Дома лег. Уснул. Разбудил меня телефон. Долго не мог нащупать трубку. Все время мазал и натыкался то на пепельницу, то на книгу пушкинских сказок, то на огрызок яблока, оставленный Лелей.

- У нас дочь, - сказала в трубку Леля. - Придумай ей приличное человеческое имя.

Я сказал:

- Пусть будет Светка.

И Леля сказала:

- Пусть.

Когда Светки не стало и прошло какое-то время - года два, наверное, - я заикнулся, что не подумать ли нам о новом, другом, ребенке. Светку уже не

вернуть - это ясно, - а без ребенка жить семейной жизнью неполноценно и неестественно, и если сейчас не решимся, через несколько лет будет поздно, так как молодыми родителями нас и особенно меня назвать трудно. Леля посмотрела из своего угла, сказала "бе-е-е-е", и я понял - никакого ребенка не будет. И таки не было и нет. Ни у нас не было и нет, ни у нее, ни у меня. А ведь во время наших многочисленных разводов, пошедших после этого разговора косяком, дети могли бы появиться.

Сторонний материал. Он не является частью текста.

-- ==== Sys2Proof/Machine/Matrix.lean ====
section
/-! DEFINITION. The matrix sequencer, posting, the arbiter, passes, silo operations, checking and the
engine's reset (R173 to R207, R334 to R336). -/

namespace Sys2Proof.Machine

/-! ### The sequencer (R174) -/

/-- What a sequencer instruction comes to: it completes, it waits, or its crew stops. -/
inductive SRes where
  | ok (s : State) (q : Seqr)
  | retry
  | fatal (fr : FRec)

def Seqr.next (q : Seqr) (f : Fields) : Seqr := { q with mpc := nextPc q.mpc f.len }
/-- M registers. -/
def Seqr.reg (q : Seqr) (x : BitVec 8) : W64 := q.m.getD x.toNat 0
def Seqr.set (q : Seqr) (n : Nat) (v : W64) : Seqr := { q with m := q.m.set n v }

/-- A fault of the sequencer: it stops at the instruction, and the crew stops. -/
def State.seqFault (s : State) (core slot : Nat) (c : Crew) (fr : FRec) : State :=
  s.stopCrew core slot none { fr with pc := c.seqr.mpc }

/-- Issues an instruction of the sequencer that acts. -/
def issueSeq (s : State) (k : Nat → Nat → Crew → SRes) : Host.Outcome State Fault Refusal :=
  match s.actor with
  | .seq core slot =>
    match s.crew? core slot with
    | none => .fault .noActor
    | some c =>
      match k core slot c with
      | .retry => .next s
      | .fatal fr => .next (s.seqFault core slot c fr)
      | .ok s' q => .next (s'.modCrew core slot fun c => { c with seqr := q })
  | _ => .fault .noActor

/-! ### The seven shared opcodes (R176) -/

/-- B, or the immediate in its place. -/
def Seqr.opB (q : Seqr) (f : Fields) : W64 := if f.w64 then q.reg f.b else Fields.immW f f.width f.signed
/-- An operand of the instruction's type. -/
def Fields.mval (f : Fields) (x : W64) : Int := valOf f.width f.signed x
/-- Writes M[D], and MCC under `.cc`. -/
def Seqr.result (q : Seqr) (f : Fields) (x : W64) (cc : BitVec 4) : Seqr :=
  let q' := (q.set f.d.toNat (fillG f.width f.signed x)).next f
  if f.ccw then { q' with mcc := cc } else q'

def execSeqMovi (f : Fields) (s : State) : Host.Outcome State Fault Refusal :=
  issueSeq s fun _ _ c =>
    let x := Fields.immW f f.width f.signed
    .ok s (c.seqr.result f x (ccLogic f.width x))

def execSeqIadd (f : Fields) (s : State) : Host.Outcome State Fault Refusal :=
  issueSeq s fun _ _ c =>
    let a := c.seqr.reg f.a
    let b := c.seqr.opB f
    let x := narrow f.width f.signed f.sat (Fields.mval f a + Fields.mval f b)
    .ok s (c.seqr.result f x (ccAdd f.width a b 0 x))

def execSeqIsub (f : Fields) (s : State) : Host.Outcome State Fault Refusal :=
  issueSeq s fun _ _ c =>
    let a := c.seqr.reg f.a
    let b := c.seqr.opB f
    let x := narrow f.width f.signed f.sat (Fields.mval f a - Fields.mval f b)
    .ok s (c.seqr.result f x (ccSub f.width a b 0 x))

def execSeqIcmp (f : Fields) (s : State) : Host.Outcome State Fault Refusal :=
  issueSeq s fun _ _ c =>
    let a := c.seqr.reg f.a
    let b := c.seqr.opB f
    let x := narrow f.width f.signed false (Fields.mval f a - Fields.mval f b)
    .ok s { c.seqr.next f with mcc := ccSub f.width a b 0 x }

/-- A PC-relative jump. -/
def Seqr.rel (q : Seqr) (off : W32) : Seqr := { q with mpc := q.mpc + off.signExtend 48 }

/-- The conditions 0 to 8 of R96 on MCC. -/
def mccCond (cc : BitVec 4) (n : Nat) : Bool :=
  if n = 0 then true else cc.getLsbD ((n - 1) / 2) == (n % 2 == 1)

def execSeqBra (f : Fields) (s : State) : Host.Outcome State Fault Refusal :=
  issueSeq s fun _ _ c =>
    .ok s (if mccCond c.seqr.mcc (f.fnBits 3 0) then c.seqr.rel f.i32 else c.seqr.next f)

def execSeqLoop (f : Fields) (s : State) : Host.Outcome State Fault Refusal :=
  issueSeq s fun _ _ c =>
    let n := c.seqr.reg f.d
    if n = 0 then .ok s (c.seqr.next f)
    else
      let q := c.seqr.set f.d.toNat (n - 1)
      .ok s (if n - 1 = 0 then q.next f else q.rel f.i32)

def execSeqExit (f : Fields) (s : State) : Host.Outcome State Fault Refusal :=
  issueSeq s fun _ _ c => .ok s { c.seqr.next f with running := false }

/-! ### What operations read and write (R180, R181) -/

def Op.isPass (o : Op) : Bool := decide (o.kind < 2)
def Op.acc (o : Op) : Bool := o.fields.immBits 42 42 == 1
def Op.readsRows (o : Op) : Bool := (o.isPass && o.acc) || o.kind == 4 || o.kind == 5
def Op.writesRows (o : Op) : Bool := o.isPass || o.kind == 2 || o.kind == 3 || o.kind == 6

def meets (x y : Nat × Nat) : Bool := decide (x.1 < y.2) && decide (y.1 < x.2)

/-- A pass's K, its segments, and columns and bytes of a region. -/
def Op.k (o : Op) : Nat := bitsOf (o.ops.getD 2 0) 31 0
def Op.nseg (o : Op) : Nat := (o.k + segLen o.mfmt - 1) / segLen o.mfmt
def Op.col0 (o : Op) : Nat := 16 * o.fields.immBits 39 37
def Op.ncol (o : Op) : Nat := 16 * (o.fields.immBits 36 34 + 1)
def Op.rq (o : Op) : Bool := o.fields.immBits 42 42 == 1
def Op.outf (o : Op) : Nat := o.fields.immBits 41 40
/-- Bytes of a word in memory. -/
def Op.ow (o : Op) : Nat := if o.kind = 4 then rqBytes o.rq o.outf else 4
/-- Beats of 16 bytes in a row, and in all. -/
def Op.rowBeats (o : Op) : Nat := o.ncol * o.ow / 16
def Op.nrows (o : Op) : Nat := o.rows.2 - o.rows.1
def Op.beats (o : Op) : Nat := if o.kind < 4 then 0 else o.nrows * o.rowBeats
/-- Whether the operation has made its reads of scratch. (Log 63: DEDUCED, unsafe.) -/
def Op.readDone (o : Op) : Bool := if o.isPass then decide (o.nseg ≤ o.pos) else o.did.length == o.beats

/-- Whether an operation may start: order within the crew, the range scoreboard, and for a destination in
scratch the earlier reads (R181). In a save an operation that has not started does not (R85, R206). -/
def State.opReady (s : State) (id : Nat) (o : Op) : Bool :=
  (s.ops.all fun e => !(decide (e.1 < id) && e.2.uid == o.uid) ||
    ((!(e.2.writesRows && meets e.2.rows o.rows)) && (!(e.2.readsRows && o.writesRows && meets e.2.rows o.rows)) &&
      match o.sdst with
      | some d => e.2.readDone || !(e.2.sread.any fun x => meets x d)
      | none => true)) &&
    (o.sread.all fun x => !s.scoreboardedTo id o.uid x.1 (x.2 - x.1)) &&
    (s.crewByUid o.core o.crew o.uid).any fun c => !c.saving

/-! ### Posting (R182, R195 to R198) -/

/-- The operation that an instruction would post. -/
def Crew.op (c : Crew) (core slot kind : Nat) (f : Fields) : Op :=
  let q := c.seqr
  { core := core, crew := slot, uid := c.uid, asid := c.asid, pc := q.mpc, kind := kind, fields := f,
    ops := [q.reg f.d, q.reg f.a, q.reg f.b, q.reg f.c], mfmt := q.mfmt }

/-- The crew's live group with `%grp` n, parked participants of REPACK included (R175, R178). -/
def State.matrixGroup (s : State) (core slot : Nat) (c : Crew) (n : Nat) : Option Group :=
  match ((s.crewGroups core slot).map (·.2) ++ c.parts.map (·.2)).find? fun r => r.kind == .own && r.grp == n && r.live != 0 with
  | some r => some r
  | none => none

/-- Elements of B in a register. -/
def Op.perReg (o : Op) : Nat := 32 / efBits (bitsOf o.mfmt 7 4)
def Op.vb (o : Op) : Nat := o.fields.immBits 31 24
def Op.vs (o : Op) : Nat := o.fields.immBits 23 16
/-- The B and scale registers a pass reads in each matrix group. -/
def Op.bRegs (o : Op) : List Nat :=
  let nb := (o.k + o.perReg - 1) / o.perReg
  let ns := if o.kind = 1 then (o.k / scaleLen (geomOf o.mfmt) + 3) / 4 else 0
  (List.range nb).map (o.vb + ·) ++ (List.range ns).map (o.vs + ·)

/-- The last register of B, and of scales, that R195 checks: VB + ceil(K ÷ e) − 1, of a K of 0 the one before VB, and
register 0 where VB, or VS, is 0 too (log 125: DESIGN CHOICE, unsafe). -/
def Op.lastRegs (o : Op) : List Nat :=
  let nb := (o.k + o.perReg - 1) / o.perReg
  let ns := (o.k / scaleLen (geomOf o.mfmt) + 3) / 4
  (o.vb + nb - 1) :: if o.kind = 1 then [o.vs + ns - 1] else []

/-- Bytes of one row of A. -/
def Op.rowBytes (o : Op) : Nat := (o.k * efBits (bitsOf o.mfmt 3 0) + 7) / 8
def Op.sa (o : Op) : Bool := o.isPass && o.fields.fnIs 1
/-- Scratch ranges a pass reads. -/
def Op.passReads (o : Op) : List (Nat × Nat) :=
  let d := o.ops.getD 0 0
  let a := (o.ops.getD 1 0).toNat
  let sb := (o.ops.getD 3 0).toNat
  let n := o.nrows
  if !o.sa then [] else
    (a, a + (n - 1) * bitsOf d 31 0 + o.rowBytes) ::
      if o.kind = 1 then [(sb, sb + (n - 1) * bitsOf d 63 32 + o.k / scaleLen (geomOf o.mfmt))] else []

/-- The checks of R195 in order, and the posting. (Log 64: DEDUCED, unsafe.) -/
def State.postPass (s : State) (core slot : Nat) (c : Crew) (f : Fields) (kind : Nat) : SRes :=
  let o := c.op core slot kind f
  let scaled := kind = 1
  let a := o.ops.getD 1 0
  let gs := (List.range 4).map fun q => s.matrixGroup core slot c (bitsOf c.seqr.mgrp (4 * q + 3) (4 * q))
  if c.hold.ms ≤ s.busyStreams c.uid then .retry
  else if passFmtx o.mfmt scaled (f.immBits 41 40) then .fatal { code := Code.fmtx }
  else if 384 * c.hold.ms < o.rows.2 then .fatal { code := Code.addrv, acc := Acc.engRead }
  else if a.toNat % 16 != 0 || bitsOf (o.ops.getD 0 0) 31 0 % 16 != 0 then
    .fatal { code := Code.addrv, acc := Acc.engRead, va := a }
  else if 256 * o.perReg < o.k || (scaled && o.k % scaleLen (geomOf o.mfmt) != 0) ||
      gs.any (fun g => match g with
        | none => true
        | some r => o.lastRegs.any fun n => decide (32 * r.gran ≤ n)) then .fatal { code := Code.mparm }
  else
    let uids := gs.filterMap fun g => g.map (·.uid)
    .ok (s.post { o with uids := uids, held := o.bRegs, sread := o.passReads }) (c.seqr.next f)

def execMma (f : Fields) (s : State) : Host.Outcome State Fault Refusal :=
  issueSeq s fun core slot c => s.postPass core slot c f 0
def execMmas (f : Fields) (s : State) : Host.Outcome State Fault Refusal :=
  issueSeq s fun core slot c => s.postPass core slot c f 1

/-- Posts a silo operation: the silo range, the alignment of its addresses. A strided range of scratch is one span from
its lowest byte to its highest (log 112: DESIGN CHOICE, unsafe). A destination in scratch takes an entry
of the range scoreboard: with all 32 of the core in use, posting waits for one (log 91: DESIGN CHOICE, unsafe). -/
def State.postSilo (s : State) (core slot : Nat) (c : Crew) (f : Fields) (kind : Nat) : SRes :=
  let o := c.op core slot kind f
  let a := (o.ops.getD 1 0).toNat
  let stride := bitsOf (o.ops.getD 2 0) 31 0
  let tab := (o.ops.getD 3 0).toNat
  let rq := kind = 4 && o.rq
  let acc := if kind = 6 then Acc.engRead else Acc.engWrite
  let span := (a, a + (o.nrows - 1) * stride + o.ncol * o.ow)
  let inScratch := (kind = 4 && f.fnIs 1) || kind = 5
  if 384 * c.hold.ms < o.rows.2 then .fatal { code := Code.addrv, acc := acc }
  else if 4 ≤ kind && (a % 16 != 0 || stride % 16 != 0) then
    .fatal { code := Code.addrv, acc := acc, va := o.ops.getD 1 0 }
  else if rq && tab % 16 != 0 then .fatal { code := Code.addrv, acc := Acc.engRead, va := o.ops.getD 3 0 }
  else if inScratch && decide (32 ≤ s.scoreEntries core) then .retry
  else .ok (s.post { o with
    sread := if kind = 6 then [span] else if rq then [(tab + 16 * o.col0, tab + 16 * (o.col0 + o.ncol))] else [],
    sdst := if inScratch then some span else none }) (c.seqr.next f)

def execMzero (f : Fields) (s : State) : Host.Outcome State Fault Refusal :=
  issueSeq s fun core slot c => s.postSilo core slot c f 2
def execMfill (f : Fields) (s : State) : Host.Outcome State Fault Refusal :=
  issueSeq s fun core slot c => s.postSilo core slot c f 3
def execMdrain (f : Fields) (s : State) : Host.Outcome State Fault Refusal :=
  issueSeq s fun core slot c => s.postSilo core slot c f 4
def execMcpyOut (f : Fields) (s : State) : Host.Outcome State Fault Refusal :=
  issueSeq s fun core slot c => s.postSilo core slot c f 5
def execMcpyIn (f : Fields) (s : State) : Host.Outcome State Fault Refusal :=
  issueSeq s fun core slot c => s.postSilo core slot c f 6

/-! ### MTLD, MCFG, MSYNC, MBAR, MSTAT (R199 to R204) -/

/-- The unit that holds a scratch address, by address ÷ 16, and where the word of 8 bytes there begins in it. -/
def mtldWord (got : Tab (List Byte)) (a : Nat) : W64 :=
  BitVec.ofNat 64 (leNat ((((tfind got (a / 16)).getD []).drop (a % 16)).take 8))

/-- MTLD reads its words of scratch, a unit a step, and then writes its registers (R209). Its OFF is not signed, and the
address is taken modulo 2^64 (log 126: DESIGN CHOICE, unsafe). -/
def execMtld (f : Fields) (s : State) : Host.Outcome State Fault Refusal :=
  issueSeq s fun _ _ c =>
    let a := c.seqr.reg f.a + BitVec.ofNat 64 (f.immBits 23 0)
    let n := f.immBits 27 24 + 1
    if a.toNat % 8 != 0 || c.hold.sg * 16384 < a.toNat + 8 * n then
      .fatal { code := Code.addrv, acc := Acc.engRead, va := a }
    else if s.scoreboarded c.uid a.toNat (8 * n) then .retry
    else
      let units := sortNat ((List.range n).map fun t => (a.toNat + 8 * t) / 16)
      let x := s.pick (units.filter fun u => (tfind c.seqr.got u).isNone)
      let got := tput c.seqr.got x.1 (s.sbytes c.uid (16 * x.1) 16)
      if units.any fun u => (tfind got u).isNone then .ok x.2 { c.seqr with got := got }
      else .ok x.2 { (List.range n).foldl (fun (q : Seqr) t => q.set (f.d.toNat + t) (mtldWord got (a.toNat + 8 * t)))
        (c.seqr.next f) with got := [] }

def execMcfgFmt (f : Fields) (s : State) : Host.Outcome State Fault Refusal :=
  issueSeq s fun _ _ c => .ok s { c.seqr.next f with mfmt := f.imm.setWidth 16 }
def execMcfgFmtm (f : Fields) (s : State) : Host.Outcome State Fault Refusal :=
  issueSeq s fun _ _ c =>
    let x : BitVec 16 := (c.seqr.reg f.a).setWidth 16
    if fmtReserved x then .fatal { code := Code.fmtx } else .ok s { c.seqr.next f with mfmt := x }
def execMcfgGrp (f : Fields) (s : State) : Host.Outcome State Fault Refusal :=
  issueSeq s fun _ _ c => .ok s { c.seqr.next f with mgrp := f.imm.setWidth 16 }

def execMsync (f : Fields) (s : State) : Host.Outcome State Fault Refusal :=
  issueSeq s fun _ _ c => if s.ops.any (fun e => e.2.uid = c.uid) then .retry else .ok s (c.seqr.next f)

Не общие, так у каждого свои. Не появились. Это факт. Он коль уж состоялся, то все. Деваться некуда. И все мы под фактом, можно сказать, ходим. Как под мечом дамокловым подвешенным. Поскольку все можно по совету Маркса с Сократом подвергнуть сомнению, а факты нельзя. О фактах можно размышлять и городить вокруг них домыслы и гипотезы, но предварительно с ними смирившись, признав их, фактов, непоколебимое наличие и величие.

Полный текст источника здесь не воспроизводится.